Is It Worth Reading?
Rebecca Silverman
Rating:

Sometimes going forward in time can feel a lot like going backwards. That's a sci fi specialty, and Divine Messengers and Demonic Guardians does it well. Set in what we slowly learn is a post-apocalyptic world, the story follows three young “divine messengers” sent from the heavens to the world below. Except “the heavens” is probably a spaceship where the privileged upper classes live and “the earth” is where the survivors of the nuclear disaster stay. (There's an underworld, too, but we don't see it in this volume; my guess would be that's where the ill or disfigured live.) The angels and divine messengers are tended to by “demons” when they're on the surface, and Dori, one of the young messengers, quickly figures out that they're just humans like him.
While the story itself is a little hard to follow, it carries clear and horrible implications. The children from the heavens are taught that the demons are inferior creatures, and Dori, through talking with his guard, learns that their demon masks allow them to be controlled by the angels and their ilk. The “demons” are at least a bit aware of this, but they just accept it because that's how it's been for long enough to feel like “always.” Dori's new relationship with Mahaara is expressly forbidden, largely because it could endanger a system that the so-called Archangel seems to enjoy exploiting.

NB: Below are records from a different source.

-- ==== Sys2Proof/Tests/Slice0.lean ====
section
/-! SUPPORT. Tests: words, masks and single commands from 95_test_vectors.md, the refused PinAssignments, and for every
statement with hypotheses a state that meets them. -/

namespace Sys2Proof.Tests
open Sys2Proof Sys2Proof.Machine

/-! ### Helpers -/

/-- The control pins the test vectors pick (95_test_vectors.md, Conventions): CE = 28, OE = 30, WE = 29. -/
def testBoard : Board := ⟨28, 30, 29, Config.dataPins, Config.addrPins⟩

/-- A world of the test vectors: `open()` answers `ok`, and every draw is high. -/
def testWorld (ok : Bool) : World := ⟨testBoard, fun _ => ok, fun _ _ => true⟩

/-- What a question about the next state answers; nothing after a stop. -/
def after {α : Type} (o : Result) (f : State → α) : Option α :=
  match o with
  | .next s    => some (f s)
  | .fault _   => none
  | .refused _ => none

/-- The reason of a refusal. -/
def refusal (o : Result) : Option Refusal :=
  match o with
  | .refused r => some r
  | .next _    => none
  | .fault _   => none

/-- A latch file whose groups over a pin sequence hold `v`. -/
def holding {n : Nat} (pins : Vector Pin n) (v : BitVec n) (f : Vector (Option Bool) 32) : Vector (Option Bool) 32 :=
  writeLatches (writeLatches f (setGroup pins v) true) (clearGroup pins v) false

/-- A data latch file: never written, or holding a byte. -/
def dataLatches (b : Board) : Option Byte → Vector (Option Bool) 32
  | none   => Vector.replicate 32 none
  | some v => holding b.data v (Vector.replicate 32 none)

/-- A point of a session: all address pins Outputs that hold `ea`, all data pins in direction `d` with latches `v`, the
control latches as given, at position `q`, with the levels `l` sampled. -/
def point (b : Board) (ea : EffAddr) (d : PinDir) (v : Option Byte) (ce oe we : Bool) (q : Seq)
    (l : List Bool) : State :=
  { State.reset with
    acq := .acquired
    dir := setDirs (setDirs (Vector.replicate 32 none) ([b.ce, b.oe, b.we] ++ b.addr.toList) .output) b.data.toList d
    lat := (((holding b.addr ea (dataLatches b v)).set b.ce.val (some ce)).set b.oe.val (some oe)).set b.we.val (some we)
    seq := q
    samples := l }

/-- Between two commands of a session. -/
def ready (b : Board) (ea : EffAddr) (d : PinDir) (v : Option Byte) : State := point b ea d v true true true .idle []

/-- After `k` steps of a READB, the data pins turned already. -/
def inRead (b : Board) (a : HostAddr) (k : Nat) : State :=
  point b (effective a) .input none (!(decide (11 ≤ k) && decide (k ≤ 21))) (!(decide (12 ≤ k) && decide (k ≤ 20))) true
    (.busy (.readb a) k) (List.replicate (min (k - 12) 8) true)

/-- After `k` steps of a WRITEB, the data pins turned already. -/
def inWrite (b : Board) (a : HostAddr) (v : Byte) (k : Nat) : State :=
  point b (effective a) .output (some v) (!(decide (13 ≤ k) && decide (k ≤ 15))) true (!decide (k = 14))
    (.busy (.writeb a v) k) []

/-! ### Decoding: words written out from 95_test_vectors.md 2.1 -/

theorem test_decode_init : decode 0x00000000000#42 = .init := by decide
theorem test_decode_shutdown : decode 0x10000000000#42 = .shutdown := by decide
theorem test_decode_readb : decode 0x2000001FFFF#42 = .readb 0x1FFFF#32 := by decide
theorem test_decode_writeb : decode 0x3A500020001#42 = .writeb 0x20001#32 0xA5#8 := by decide

/-- Ignored fields are not checked (30_encoding.md rule R54). -/
theorem test_decode_ignores_unused_fields :
    decode 0x0FF12345678#42 = .init ∧ decode 0x1A5FFFFFFFF#42 = .shutdown ∧ decode 0x2FF00000001#42 = .readb 1#32 := by
  decide

theorem test_encode :
    encode .init = 0x00000000000#42 ∧ encode .shutdown = 0x10000000000#42 ∧
    encode (.readb 0xFFFF5555#32) = 0x200FFFF5555#42 ∧ encode (.writeb 1#32 0x01#8) = 0x30100000001#42 := by decide

/-- No number above the command word is one (rule R50). -/
theorem test_wider_number_refused : wordOfNat (2 ^ 42) = .error .widerThanCommandWord := by rfl

theorem test_decodeTableWord : decodeTableWord 42 0x35A0000AAAA = some (.writeb 0xAAAA#32 0x5A#8) := by decide

/-! ### Well-formed PinAssignments, and an ill-formed one for each check (rule R62, R153) -/

theorem test_pinAssignment_accepted : testBoard.written.WellFormed = true := by decide

/-- Seven data pins. -/
theorem test_pinAssignment_lengths :
    ({ testBoard.written with data := [6, 13, 19, 26, 21, 20, 16] } : PinAssignment).WellFormed = false := by decide

/-- Pin id 32 is not below MASK_W. -/
theorem test_pinAssignment_belowMaskW : ({ testBoard.written with ce := 32 } : PinAssignment).WellFormed = false := by
  decide

/-- PIN_CE on an address pin. -/
theorem test_pinAssignment_distinct : ({ testBoard.written with ce := 5 } : PinAssignment).WellFormed = false := by decide

/-- Every operand is legal (rule R54). -/
theorem test_instr_wellFormed : (Instr.writeb 0xFFFFFFFF#32 0xFF#8).WellFormed = true := by decide

/-! ### Masks (95_test_vectors.md 2.2 and 2.3) -/

theorem test_masks_all :
    addrAll testBoard = 0x0BC68EBD#32 ∧ dataAll testBoard = 0x04393040#32 ∧ ctrlAll testBoard = 0x70000000#32 := by decide

theorem test_addr_masks :
    addrSet testBoard 0x00012345#32 = 0x09840824#32 ∧ addrClr testBoard 0x00012345#32 = 0x02428699#32 ∧
    addrSet testBoard 0x00010000#32 = 0x00000004#32 ∧ addrSet testBoard 0xFFFFFFFF#32 = 0x0BC68EBD#32 := by decide

theorem test_data_masks :
    dataSet testBoard 0xA5#8 = 0x00181040#32 ∧ dataClr testBoard 0xA5#8 = 0x04212000#32 ∧
    dataSet testBoard 0x80#8 = 0x00001000#32 ∧ dataClr testBoard 0x3C#8 = 0x00013040#32 := by decide

theorem test_byte_assembly :
    byteOfSamples [true, false, false, false, false, false, false, false] = 0x01#8 ∧
    byteOfSamples [true, false, true, false, false, true, false, true] = 0xA5#8 ∧
    byteOfSamples [false, false, false, false, false, false, false, true] = 0x80#8 := by decide
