-- ==== Sys2Proof/Machine/Flags.lean ====
section
/-! DEFINITION. The status of a response, the block's only condition indication (R33, R67, R114), and how it is decided at
acceptance (R120). -/

namespace Sys2Proof.Machine

/-- The status codes that are ever produced (R67, R114). -/
inductive Status where
  | ok
  | invalidDigit
  | truncated
  | overflow
  | illegalCmd
  deriving DecidableEq, Repr

/-- The code of a status in bits [63:61] of a response (R67). -/
def Status.code (s : Status) : BitVec 3 :=
  match s with
  | .ok => 0
  | .invalidDigit => 1
  | .truncated => 2
  | .overflow => 3
  | .illegalCmd => 4

/-- The status a code stands for; 5, 6 and 7 are never produced (R67). -/
def Status.ofCode (x : BitVec 3) : Option Status :=
  match x.toNat with
  | 0 => some .ok
  | 1 => some .invalidDigit
  | 2 => some .truncated
  | 3 => some .overflow
  | 4 => some .illegalCmd
  | _ => none

/-- `check(c)` for a word with op = 00 and no reserved bit set: the count decides (R79, R120). -/
def encCheck (n : Count) : Status × Count :=
  if 1 ≤ n.toNat ∧ n.toNat ≤ 4 then (.ok, 0) else (.illegalCmd, 0)

/-- `check(c)` for a word with op = 01 and no reserved bit set: the count, then the digits from place 0, then k = 1
(R95, R96, R97, R120). -/
def decCheck (k : Count) (d : Digits) : Status × Count :=
  if 1 ≤ k.toNat ∧ k.toNat ≤ 5 then
    match firstInvalid k d with
    | some i => (.invalidDigit, BitVec.ofNat 3 i.val)
    | none => if k = 1 then (.truncated, 0) else (.ok, 0)
  else (.illegalCmd, 0)

/-- `check(c)` of a command (R120). -/
def checkInstr (i : Instr) : Status × Count :=
  match i with
  | .enc n _ => encCheck n
  | .dec k d => decCheck k d

/-- `check(c)` of any command word: a word of no row is ILLEGAL_CMD (R118, R120). -/
def check (c : Word64) : Status × Count :=
  match decode c with
  | .ok i => checkInstr i
  | .error _ => (.illegalCmd, 0)

end Sys2Proof.Machine
end

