/-- The chunks of R54 and the error arguments of R57. A digit above 84 at position p of chunk c is InvalidCharacter(5c + p) with
the least such p, a chunk of valid digits whose padded value V exceeds 2^32 − 1 is Overflow(c), and one with a value that fits
gives the first k − 1 bytes of V. Chunk j of a text is its digits from 5j on, at most five, and j is its index: the bytes of
the chunks are put together in order, and the first chunk with an error decides (the model's choice, log entry 11). -/
def Obligations.WrapperErrorsOfChunks : Prop :=
  (∀ (T c : Nat) (ds : List Digit), 2 ≤ ds.length → ds.length ≤ 5 →
    (∀ p : Nat, p < ds.length → 84 < (ds.getD p 0).toNat → (∀ j : Nat, j < p → (ds.getD j 0).toNat ≤ 84) →
      decodeChunk T c ds = .error (.invalidCharacter (5 * c + p)))
    ∧ ((∀ d ∈ ds, d.toNat ≤ 84) →
        let V := (effectiveDigits (BitVec.ofNat 3 ds.length) (issueDigits ds)).val
        (2 ^ 32 - 1 < V → decodeChunk T c ds = .error (.overflow c))
        ∧ (V ≤ 2 ^ 32 - 1 → decodeChunk T c ds = .ok ((dataBytes (BitVec.ofNat 32 V)).take (ds.length - 1)))))
  ∧ (∀ ds : List Digit, ds.length % 5 ≠ 1 →
      let chunk := fun j : Nat => (ds.drop (5 * j)).take 5
      (∀ (j : Nat) (e : DecodeTextError), 5 * j < ds.length →
        (∀ i : Nat, i < j → ∃ bs, decodeChunk ds.length i (chunk i) = .ok bs) →
        decodeChunk ds.length j (chunk j) = .error e → decodeBuffer ds = .error e)
      ∧ (∀ bss : List (List Byte), bss.length = (ds.length + 4) / 5 →
          (∀ j : Nat, j < bss.length → decodeChunk ds.length j (chunk j) = .ok (bss.getD j [])) →
          decodeBuffer ds = .ok bss.flatten))
end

This volume, a slim 82 pages, is mostly set up. But it's set up that does a remarkable job with showing rather than telling. We're given very few explicit pieces of information; mostly readers need to use context clues and throwaway comments to figure out precisely what's happened in the past and what risks happening in the future. The use of religious terminology adds a sort of sinister feel to everything, especially when you look at how Luoshi treats the demons. There may not be much to this volume, but it's very much worth checking out, and I'm certainly curious to know what happens next – and what happened in the past to bring things to this point.